“Spiritually” Healing Our Neurotic Mind

“Identification with your mind (ego) creates an opaque screen of concepts, labels, images, words, judgments, and definitions that blocks all true relationship… Thinking has become a disease.  Disease happens when things get out of balance…. Note: the mind is a superb instrument if used rightly.  Used wrongly, however, it becomes very destructive.” – Eckhart Tolle, The Power of Now

Ever since Eckhart Tolle wrote his ground-breaking book on healing the human condition, just about the same time that interest in Buddhist and non-dual spirituality/psychology began growing in our culture, there has been an idea among some who are seeking to grasp these elusive but immeasurably valuable concepts, that ego is a bad thing, even that it is to be gotten rid of.  In and of itself, of course ego cannot be a bad thing and certainly cannot be eradicated.  Any conscious creature has an ego.  It is the necessary mental faculty of the more advanced nervous system organisms for interacting with their environment and fulfilling needs, while expressing individuality. 

The squirrels in our yards demonstrate individuality, and have rudimentary egos, but squirrels interacting and gathering nuts is a distinctly different level of egoic action from human beings creating economies, governments, religions, technologies, universities, and works of art – or worrying about what others think of us, what we think of ourselves, or whether we are we good enough.  Ego in a human is the realm of thought and emotion, of language and mathematics, of tools and invention, of complex social interaction and creativity. Ego is also the seat of human neurosis.

Speaking metaphorically, the ego creates a kind of shell or filter around our inner-core of conscious Beingness, or True-Self, as Buddhism terms it.  This core is, if you will, the light, the energy, of what Eastern philosophy believes is the individualized manifestation of the great Universal Consciousness.  It is, as Buddhism puts it, our “original mind,” clear and wise and compassionate, and this core mind of Being knows its connection with the Source of Life and all Life.  This is why it knows harmony and connection as our and THE underlying nature of all things and the true experience of spirituality.  Ego knows none of this.  In place of true spirituality, ego creates religions for worship of egoic constructs of the divine, one person’s different from another’s, the differences separating them, sometimes even making them hate each other.

 A neurotic personality, then, is one in which the minor and major traumas of experience have thickened and shaped the contours of a person’s egoic shell in particularly distorted ways so as to filter consciousness energy in a manner which distorts experience coming in and expression going out.  This is where the problem with ego begins. The result is the shaping of a personality manifesting a reality distorted by anxious, depressive, paranoid, narcissistic, or histrionic, etc. styles of perception and expression.  

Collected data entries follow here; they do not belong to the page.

/-- SPEC_APPLY (R290, R292): once every older instance has committed. A failed check of one whose instance was squashed
leaves nothing: the replay makes it again. -/
def execSpecApply (core ctx k : Nat) (s : State) : Out :=
  match (s.cx core ctx).pend[k]? with
  | some q => match q.st, q.i with
    | .perform, .specbeg w =>
      if !s.due q then .next s
      else
        let (s, st) := specBegin (s.dropPend core ctx k) w q.f
        .next ((s.keep q.f [(.data, scNat st)]).emitDue q w.t0 w.t1 .data (scNat st))
    | .perform, .speccmt w =>
      if !s.due q || !s.portTakes q.f then .next s
      else
        let sp := (s.cx core ctx).specs.getD (specSlot w) ⟨false, 0⟩
        let n := min q.f.lval.scalar.toNat (min (s.padByte core (sp.w + 10)) 64)
        let vas := if sp.isOpen then (List.range n).map fun j => effAddr (s.specEntry core sp.w j).1 10 else []
        let s' := (s.dropPend core ctx k).fillTlb core (vas.filter fun a => !isPaToken a)
        if s.links.any (·.failed) && (s.dirtyStalls core || s.walkStalls core (vas.filter fun a => !isPaToken a)) then .next s
        else if !sp.isOpen then
          let v := scNat (2 * 2 ^ 16)
          .next ((s'.keep q.f [(.data, v)]).emitDue q w.t0 w.t1 .data v)
        else match specCommit s' w q.f sp.w with
          | .ok (s, v) => .next ((s.keep q.f [(.data, v)]).emitDue q w.t0 w.t1 .data v)
          | .error e => .next (if q.sseq = 1 then s' else s'.readFails (.speccmt w) q.f 0 e .atomic)
    | _, _ => .next s
  | none => .next s

end Sys2Proof.Machine
end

We can see that ego, in modern humans, is typically very much out of balance within the totality of a person’s mind when its fear-based ideas and emotions begin to take up much of the person’s attention through their life.  And what is it afraid of? Simply stated, not being enough. It is filled with, as Buddhism calls them, “delusional” egocentric ideas about who we are and what the world is.  These delusional ideas drive us more-or-less insane and can become more-or-less destructive, depending on the degree to which distorted ego-experience has come to dominate.  

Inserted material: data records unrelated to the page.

-- ==== Sys2Proof/Safety.lean ====
section
/-! DEFINITION. What counts as a safe run, in the terms that claims use: the shape of the package (R7, R17, R40, R375), the
canonical form of memory, and a run that never stops with a fault or a refusal. -/

namespace Sys2Proof.Machine

/-- An element with its 8 pages of 32 words (R40). -/
def Elem.shaped (e : Elem) : Prop := e.pages.length = 8 ∧ e.blks.length = 8 ∧ ∀ p ∈ e.pages, p.length = 32

/-- A context with its 16 soft-token registers and 4 speculation slots (R273, R290). -/
def Ctx.shaped (v : Ctx) : Prop := v.sks.length = 16 ∧ v.specs.length = 4 ∧ v.bobNext.length = 7

/-- A core with its contexts, elements, barriers and completion tags (R17, R40, R163). -/
def Core.shaped (k : Core) : Prop :=
  k.cxs.length = 8 ∧ k.elems.length = 64 ∧ k.barriers.length = 128 ∧ k.ctags.length = 64 ∧
  (∀ v ∈ k.cxs, v.shaped) ∧ ∀ e ∈ k.elems, e.shaped

/-- The package has the units that the spec gives it (R7, R11, R375). -/
def State.shaped (s : State) : Prop :=
  s.cores.length = 72 ∧ s.parts.length = 8 ∧ s.mcs.length = 12 ∧ s.links.length = 6 ∧ s.ccOut.length = 8 ∧ s.ccResv.length = 8 ∧
  ∀ k ∈ s.cores, k.shaped

/-- Memory is in its canonical form. -/
def State.memOk (s : State) : Prop := Memory.wf s.mem = true

/-- Every move on the agenda names units that the package has (R7, R17, R40, R375). -/
def Act.unitsOk : Act → Bool
  | .fire c e | .leave c e => c ≤ 71 && e ≤ 63
  | .cycle c | .drain c _ _ | .sample c _ _ => c ≤ 71
  | .part c x _ _ | .reveal c x _ => c ≤ 71 && x ≤ 7
  | .event i => i.unitsOk
  | .retry c x _ => c ≤ 71 && x ≤ 7
  | .evict c _ => c ≤ 71
  | .evictLlc _ => true

/-- Every core belongs to one partition at most (R375). -/
def State.coresOnce (s : State) : Prop :=
  ∀ c p q : Nat, c < 72 → p < 8 → q < 8 → bit (s.part p).cores c = true → bit (s.part q).cores c = true → p = q

/-- `n` steps. -/
def runs : Nat → State → Host.Outcome State Fault Refusal
  | 0, s => .next s
  | n + 1, s => match step s with
    | .next t => runs n t
    | .fault r => .fault r
    | .refused r => .refused r

/-- A run of `n` steps that never stops. -/
def safeFor (n : Nat) (s : State) : Prop := ∃ t, runs n s = .next t

/-! ## The end of the breadth-first search (R23-R25) -/

/-- A search: the core, the contexts of bfs_x and bfs_f, the vertex count, the source, and where the offsets, the edges and the
level bytes stand in memory and the visited bits in PAD. -/
structure Bfs where
  core : Nat
  ctxX : Nat
  ctxF : Nat
  count : Nat
  source : Nat
  rowp : Nat
  col : Nat
  lvl : Nat
  vis : Nat
  deriving DecidableEq, Repr

/-- Is there an edge between two vertices of the compressed rows in memory (R23)? -/
def Bfs.edge (b : Bfs) (m : Memory) (u v : Nat) : Prop :=
  let at_ (a : Nat) : Nat := bytesToNat (Memory.read m a 4)
  ∃ e, at_ (b.rowp + 4 * u) ≤ e ∧ e < at_ (b.rowp + 4 * u + 4) ∧ at_ (b.col + 4 * e) = v

/-- Is there a path of `n` edges from the source to a vertex? -/
def Bfs.path (b : Bfs) (m : Memory) : Nat → Nat → Prop
  | 0, v => v = b.source
  | n + 1, v => ∃ u, u < b.count ∧ b.path m n u ∧ b.edge m u v

/-- The end state that R25 gives a search over the graph that stood in memory `m`: the levels and visited bits, the channels
empty, barrier 0 fired at zero. -/
def Bfs.done (b : Bfs) (m : Memory) (s : State) : Prop :=
  let level (v : Nat) : Nat := (Memory.get s.mem (b.lvl + v)).toNat
  let seen (v : Nat) : Bool := (bytesToNat (Memory.read s.mem (padAddr b.core (b.vis + v / 64 * 8)) 8)).testBit (v % 64)
  (∀ v n, v < b.count → b.path m n v → (∀ k, b.path m k v → n ≤ k) → level v = n ∧ seen v = true) ∧
  (∀ v, v < b.count → (∀ n, ¬ b.path m n v) → level v = 0xFF ∧ seen v = false) ∧
  (∀ x, x = b.ctxX ∨ x = b.ctxF → ∀ q ∈ (s.cx b.core x).fifos, q.ents = [] ∧ q.transit = []) ∧
  (s.core b.core).barrier 0 = ⟨0, true⟩

/-! ## The terms of the statements about firings -/

/-- The predicate lets an instruction act (R29): it has none, or its token has the right truth value. -/
def Fires (pm : PMode) (f : Firing) : Prop :=
  pm = .always ∨ ∃ p, f.p = some p ∧ p.kind ≠ .fault ∧ p.kind ≠ .chaff ∧ (truth p = true ↔ pm = .onTrue)

/-- Only DATA stands in some operand positions (R28). -/
def DataOnly (l : List (Option Tok)) : Prop := ∀ t : Tok, some t ∈ l → t.kind = .data

/-- What one target receives of an emission (R41, R69), from the output slot of the element's latest firing (R40): nothing
where there is no target. -/
def sendsTo (s : State) (f : Firing) (t : Target) (order : Nat) (tok : Tok) : List Flight :=
  match destOf f.elem f.idx t order with
  | some d => [⟨f.elem, f.ctx, f.hdl, f.seq, d, tok, some (s.elem f.core f.elem).serial⟩]
  | none => []

/-- What an emission puts into the fabric: the token to T0 and then to T1 (R68). -/
def deliveries (s : State) (f : Firing) (t0 t1 : Target) (tok : Tok) : List Flight :=
  sendsTo s f t0 0 tok ++ sendsTo s f t1 1 tok

/-- The state with tokens added to a core's fabric, and nothing else changed. -/
def State.withTokens (s : State) (c : Nat) (l : List Flight) : State :=
  s.setCore c { s.core c with fabric := (s.core c).fabric ++ l }

/-- The state after a firing has emitted one token, which is no FAULT or has a target. -/
def State.emits (s : State) (f : Firing) (t0 t1 : Target) (k : Kind) (v : Val) : State :=
  s.withTokens f.core (deliveries s f t0 t1 ⟨f.tag, k, v⟩)

end Sys2Proof.Machine
end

Humans have such a problem as mental illness because our society, our economies, governments, religions, technologies, universities, and creative endeavors have come to be principally in the service of that which created them, human ego, and are made of ego’s delusional ideas.  Contemporary life largely functions as virtual realities spun out by competing persons, institutions, and pursuits that are quite anti-human and anti-life, self-perpetuating for their own power and glory.  Getting caught in this unending world of top-dog-underdog, zero-sum gaming, can and does drive us humans quite crazy without our even realizing it, thinking all this is “normal.”  Only the extreme examples of insecurity caused by egos out of balance get acknowledged and then called neurosis or mental illness.

The functions of ego – thought and emotion – become badly out of control as ego assumes supremacy in our minds, taking over our sense of self and reality, creating mental imbalance, for ego really is not up to the task.  Ego, when it takes over a personality, is riddled with insecurity, in a sense, knowing itself to be a sham, yet unwilling to admit it. Importantly, these dysfunctional ego states happen even more crudely and dangerously in whole cultures or societies, creating macro-egos.  A feedback loop is established of unhealthy individual egos creating unhealthy macro-ego societies and social institutions, creating more unhealthy individual egos, making even more unhealthy macro-ego societies, and so the madness escalates.

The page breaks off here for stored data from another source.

/-- REFRESH_RETRY and ROW_REFRESH change nothing. CORRECTABLE_ERROR counts; up to the threshold a repeated one
refreshes its row faster where the controller refreshes by rows, and above it makes the frames of the row due
while fewer than 64 are. PATROL_SCRUB, while on, moves a row with an error into a faster filter.
UNCORRECTABLE_ERROR makes its line fail and its frame due, and the controller raises its interrupt.
ERROR_WINDOW_END clears the counts, MC_DUE retires the oldest due frame, and MC_CFG sets threshold, scrub and,
before boot, the mode. No byte of memory changes. Choices of the model in it: log 15 (rows, frames and hash
functions), log 72 (MC_DUE retires), log 73 (a count of 1), log 74 (what scrub counts), log 75 (a failed
line), log 76 (mc.cfg bit 0). (R382, R383, R384, R385, R386) -/
def Obligations.MemoryControllers : Prop :=
  (∀ (s : State) (st row : Nat), exec (.refreshRetry st row) s = .next s ∧ exec (.rowRefresh st row) s = .next s) ∧
  (∀ (s : State) (st row : Nat), st < s.mcs.length → let v := s.mc st
    let n := v.count row + 1
    ∃ t : State, exec (.correctableError st row) s = .next t ∧ t.mem = s.mem ∧ (t.mc st).cecnt = v.cecnt + 1 ∧
      (t.mc st).count row = n ∧ (∀ r : Nat, r ≠ row → (t.mc st).count r = v.count r) ∧
      (n ≤ 1 → (t.mc st).due = v.due ∧ (t.mc st).interval row = v.interval row) ∧
      (1 < n → n ≤ v.threshold → (t.mc st).due = v.due ∧ (v.multiRate = true →
        (t.mc st).interval row ≤ 64 ∧ (v.interval row = 64 → (t.mc st).interval row = 32))) ∧
      (1 < n → v.threshold < n → (t.mc st).interval row = v.interval row ∧
        ((t.mc st).due.length < 64 → ∀ fr ∈ Config.rowFrames st row, ∃ d ∈ (t.mc st).due, d.frame = fr))) ∧
  (∀ (s : State) (st row : Nat) (found : Bool), st < s.mcs.length → let v := s.mc st
    (found = false ∨ bit v.cfg 16 = false → exec (.patrolScrub st row found) s = .next s) ∧
    (found = true → bit v.cfg 16 = true → ∃ t : State, exec (.patrolScrub st row found) s = .next t ∧ t.mem = s.mem ∧
      (t.mc st).cecnt = v.cecnt + 1 ∧ (t.mc st).count row = v.count row + 1 ∧
      (v.multiRate = true → (t.mc st).interval row ≤ 64))) ∧
  (∀ (s : State) (addr : Nat), ∃ t : State, exec (.uncorrectableError addr) s = .next t ∧ t.mem = s.mem ∧
    t.isBad addr = true ∧ (∀ pa : Nat, s.isBad pa = true → t.isBad pa = true) ∧
    (addr < 0x9000000000 → stackOf addr < s.mcs.length → (t.mc (stackOf addr)).due.length < 64 →
      (∃ d ∈ (t.mc (stackOf addr)).due, d.frame = frameOf addr) ∧ t.mcInterrupt (stackOf addr) = true)) ∧
  (∀ (s : State) (st : Nat), exec (.errorWindowEnd st) s = .next (s.setMc st { s.mc st with counts := [] })) ∧
  (∀ (s : State) (cc st : Nat) (value : Word) (d : DueF) (rest : List DueF), (s.mc st).due = d :: rest →
    exec (.mcDue cc st value) s = .next (s.setMc st { s.mc st with due := rest, rlog := d :: (s.mc st).rlog })) ∧
  ∀ (s : State) (cc st : Nat) (value : Word), st < s.mcs.length → value.toNat < 2 ^ 17 →
    ∃ t : State, exec (.mcCfg cc st value) s = .next t ∧ t.mem = s.mem ∧
      (t.mc st).threshold = value.toNat / 2 ^ 8 % 2 ^ 8 ∧ bit (t.mc st).cfg 16 = bit value 16 ∧
      (t.mc st).multiRate = if s.dev.stage = 4 then (s.mc st).multiRate else bit value 0

/-- LINK_FLIT_RETRY counts on a link that has not failed, and LINK_FAILURE fails it; QP_CFG of an administrator
sets a queue pair, and one that leaves the connected states flushes its commands. BOOT and
NETWORK_RECOVERY_FRAME run the firmware when the manifest is readable, well-formed, signed under both keys of
which the fuses hold the hash and not older than the fuses, with the images measured by SHA-384 and the rows
found weak in the 32 ms filter, and else keep stage and cause (the functions of outside standards: log 6).
MG_ARB blows fuses, MG_ATTEST takes a buffer that its control core reaches, ATTEST_COMPLETE writes a report
that keeps the nonce, and MG_RESET of 0x0D72 resets all but the fuses. POWER_CAP_STEP, POWER_CAP_LIFT,
THERMAL_STOP and THERMAL_RESTART act at the limits of R401; the step up of the clock is a choice of the model
(log 28). What memory reads as is said for memory in its canonical form. Choices of the model in it: log 30
(bits outside every field), log 78 (causes 5 and 6), log 79 (the report buffer), log 80 (what a reset keeps),
log 84 (a queue pair that leaves the connected states). (R335, R389, R394, R396, R397, R398, R399, R400, R401) -/
def Obligations.LinksAndDevice : Prop :=
  (∀ (s : State) (n : Nat), let l := s.links.getD n ⟨0, false⟩
    (l.failed = false → exec (.linkFlitRetry n) s =
      .next { s with links := s.links.set n { l with retries := l.retries + 1 } }) ∧
    (l.failed = true → exec (.linkFlitRetry n) s = .next s) ∧
    exec (.linkFailure n) s = .next { s with links := s.links.set n { l with failed := true } }) ∧
  (∀ (s : State) (cc qp : Nat) (value : Word),
    ((s.ccAdmin cc = false ∨ 4 < bits value 2 0 ∨ bits value 17 16 = 0) → Refused s (exec (.qpCfg cc qp value) s)) ∧
    (s.ccAdmin cc = true → bits value 2 0 ≤ 4 → bits value 17 16 ≠ 0 → ∃ t : State,
      exec (.qpCfg cc qp value) s = .next t ∧ SameStore s t ∧ (t.qp qp).cfg = value &&& 0x33F07 ∧
      (bits value 2 0 ≠ 2 → bits value 2 0 ≠ 3 → ∀ c k : Nat, ∀ m : Cmd, t.cmd? c k = some m → isNet m.i = true →
        m.st = .accepted → ntQp m.f = qp → m.status ≠ 0))) ∧
  (∀ (s : State) (m : Manifest), s.dev.stage ≠ 4 →
    (s.dev.recovery = false → ∃ t : State, exec (.boot m) s = .next t ∧ t.mem = s.mem ∧ t.cores = s.cores ∧
      (∀ e : Nat × Nat, s.dev.bootFault m = some e →
        t.dev = { s.dev with stage := e.1, cause := e.2, recovery := true } ∧ t.parts = s.parts) ∧
      (s.dev.bootFault m = none → t.dev.stage = 4 ∧ t.dev.cause = 0 ∧ t.dev.recovery = false ∧ t.dev.admin = 1 ∧
        (∀ p ∈ t.parts, p.owner = 1) ∧ (∀ (k : Nat) (im : List Byte), k < 4 → m.images[k]? = some im →
          t.dev.meas[k]? = some (sha384 im)) ∧
        ∀ st row : Nat, st < s.mcs.length → row ∈ (m.weak.getD st ([], [])).1 → (t.mc st).interval row = 32)) ∧
    (s.dev.recovery = true → exec (.boot m) s = .next s ∧ ∃ t : State, exec (.networkRecoveryFrame m) s = .next t ∧
      t.mem = s.mem ∧ (s.dev.bootFault m = none → t.dev.stage = 4 ∧ t.dev.recovery = false))) ∧
  (∀ (d : Dev) (m : Manifest), d.bootFault m = none ↔ m.readable = true ∧ m.wellFormed = true ∧
    sha384 m.keyEd = Config.fusedKeyHash 0 ∧ ed25519Verifies m.keyEd m.body m.sigEd = true ∧
    sha384 m.keyMl = Config.fusedKeyHash 1 ∧ mlDsa65Verifies m.keyMl m.body m.sigMl = true ∧
    ∀ k : Nat, k < 4 → d.counter k ≤ m.version) ∧
  (∀ (s : State) (cc k : Nat) (mask : Word),
    (s.ccAdmin cc = false → Refused s (exec (.mgArb cc k mask) s) ∧ Refused s (exec (.mgAttest cc mask) s) ∧
      Refused s (exec (.mgReset cc mask) s)) ∧
    (s.ccAdmin cc = true → ∃ t : State, exec (.mgArb cc k mask) s = .next t ∧ SameStore s t ∧
      (k < s.dev.arb.length → t.dev.arb[k]? = some (s.dev.arb.getD k 0 ||| mask)) ∧
      ∀ j : Nat, j ≠ k → t.dev.arb[j]? = s.dev.arb[j]?)) ∧
  (∀ (s : State) (cc : Nat) (addr : Word), s.ccAdmin cc = true → s.dev.attBusy = false →
    let a := addr.toNat / 64 % 2 ^ 46 * 64
    ((∀ j : Nat, j < 3661 → s.ccReach cc (a + j) = true) → exec (.mgAttest cc addr) s =
      .next { s with dev := { s.dev with attBusy := true, attErr := false, attAddr := a } }) ∧
    ((∃ j : Nat, j < 3661 ∧ s.ccReach cc (a + j) = false) → ∃ t : State, exec (.mgAttest cc addr) s = .next t ∧
      t.mem = s.mem ∧ t.dev = { s.dev with attErr := true })) ∧
  (∀ (s : State), s.dev.attBusy = true → let a := s.dev.attAddr
    (∀ j : Nat, j < 3661 → s.inSize (a + j) = true) → s.dev.meas.length = 4 → s.memOk →
    ∃ t : State, exec .attestComplete s = .next t ∧ t.dev.attBusy = false ∧ Memory.read t.mem a 4 = natBytes 4 0x0A770D72 ∧
      Memory.read t.mem (a + 8) 32 = Memory.read s.mem (a + 8) 32 ∧
      ∀ b : Nat, b < a ∨ a + 3661 ≤ b → Memory.get t.mem b = Memory.get s.mem b) ∧
  (∀ (s : State) (cc : Nat), s.ccAdmin cc = true → ∃ t : State, exec (.mgReset cc 0x0D72) s = .next t ∧
    t.cores = State.reset.cores ∧ t.parts = State.reset.parts ∧ t.mem = [] ∧ t.dev.stage = 0 ∧ t.dev.arb = s.dev.arb) ∧
  ∀ (s : State) (n : Nat), let d := s.dev
    let cap := if d.pwCap = 0 then 4000 else d.pwCap
    (cap < n → exec (.powerCapStep n) s =
      .next { s with dev := { d with pwNow := n, capped := true, mhz := max 700 (d.mhz - 100) } }) ∧
    (n ≤ cap → exec (.powerCapLift n) s =
      .next { s with dev := { d with pwNow := n, capped := false, mhz := min 2100 (d.mhz + 100) } }) ∧
    (n ≤ cap → exec (.powerCapStep n) s = .next { s with dev := { d with pwNow := n } }) ∧
    exec (.thermalStop n) s = .next { s with dev := { d with pwTj := n, thermal := if 105 ≤ n then true else d.thermal } } ∧
    exec (.thermalRestart n) s = .next { s with dev := { d with pwTj := n, thermal := if n < 95 then false else d.thermal } }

To understand ego, it MUST be understood that ego is a faculty.  It is in a sense a “thing,” much like our hands are faculties and thus things, and when a person experiences their identity through ego they experience themselves as a thing, an object, and all the world about them as objects.  The more intensely an individual perceives and operates from this distorted view of life as competing separate objects, the more imbalanced such a person becomes, and this misperception is at the very core of the tragedy of human experience.  We are no longer experiencing ourselves or the world as alive and interconnected; rather, we experience ourselves as not enough and the world as not enough and the neurotic distortions of anxiety, depression, anger, insecurity, greed, and alienation take over our lives.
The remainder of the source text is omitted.